» **SOURCE INFORMATION**:

/-- A tenant's salt is to be replaced at the next step boundary (spec/06 R162). -/
def State.renewSalt (s : State) (tenant : Nat) : State :=
  State.setN { s with saltDue := s.saltDue.filter (· != tenant) ++ [tenant] } 0x6090 3 0

/-- CLOSE by 0xB000:05. -/
def State.closeEntry (s : State) : State :=
  if s.sec.opening.isSome then s.setN 0xB000 5 dcBusy else (s.setN 0xB000 5 0).closeLevel

/-- SETPW by 0xB000:07. -/
def State.setpwEntry (s : State) (c : List Byte) : State :=
  let q := s.setPassword c
  q.1.setN 0xB000 7 q.2

/-- What a write to a CMD entry starts, or checks; `found` is what an ADOPT reads of the peers. -/
def State.act (s : State) (path : DapPath) (index sub : Nat) (v : List Byte) (found : AdoptView) : State :=
  let n := leNat v
  match index, sub with
  | 0x1001, 4 => s.restoreDefaults
  | 0x2001, 1 => if n = 0 then s.wake path else s.enterSleep n
  | 0x2002, 1 => s.grantLease path n
  | 0x4000, 1 => s.assignIdentity n
  | 0x6090, 3 => s.renewSalt n
  | 0x6091, 2 => s.withdraw n
  | 0x7000, 2 => s.lifecycle v
  | 0x7010, 2 => s.extendSlot v
  | 0x8012, 5 => s.arcSelfTest n
  | 0x8020, 1 => s.teardown v
  | 0x8020, 2 => s.adoptOrPark v found
  | 0x8020, 3 => s.faultResume n
  | 0x8024, 2 => if n = 1 then s.dumpWrite else s.dumpInvalidate
  | 0x9001, 2 => s.replanNow
  | 0xA000, 1 => s.commandReset
  | 0xA001, 2 => s.updateCommand n
  | 0xB000, 2 => s.makeNonce.setN 0xB000 2 0
  | 0xB000, 4 => s.openEntry v
  | 0xB000, 5 => s.closeEntry
  | 0xB000, 7 => s.setpwEntry v
  | _, _ => s

/-- Whether a CMD entry's action is busy (R392). -/
def State.cmdBusy (s : State) (index sub : Nat) : Bool :=
  if index = 0xB000 then sub == 4 && s.sec.opening.isSome
  else s.dnum index sub == 1 &&
    [(0x1001, 4), (0x2001, 1), (0x7000, 2), (0x8012, 5), (0x8020, 1), (0x8020, 2), (0x8020, 3), (0x8024, 2), (0x9001, 2), (0xA001, 2)].contains (index, sub)

/-! ### WRITE (R395 to R398) -/

/-- Checks 2 to 7 of a write: the first status that applies, or 0. -/
def State.writeCode (s : State) (path : DapPath) (bcast : Bool) (index sub : Nat) : Nat :=
  if !s.writable index sub then dsState
  else match rowOf index sub with
    | none => dsNoEntry
    | some e =>
      if bcast ∨ !s.pathWrites path then dsDenied
      else if e.cls = .ro then dsAccess
      else if (e.cls = .rwl ∧ s.sec.life ≥ 2) ∨ (index = 0x7000 ∧ sub = 4 ∧ s.sec.life ≠ 0) then dsLocked
      else if (e.persistent ∧ s.recentCommits.length ≥ 16) ∨ (e.cls = .cmd ∧ s.cmdBusy index sub) ∨
        s.sessions.any (fun x => x.index == index && x.sub == sub && decide (x.path ≠ path)) then dsBusy
      else 0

» **PROMPT**:
Using the records above, give the count of lines with the word "DapPath", and write nothing more.

» **SOLVED EXERCISE**:
2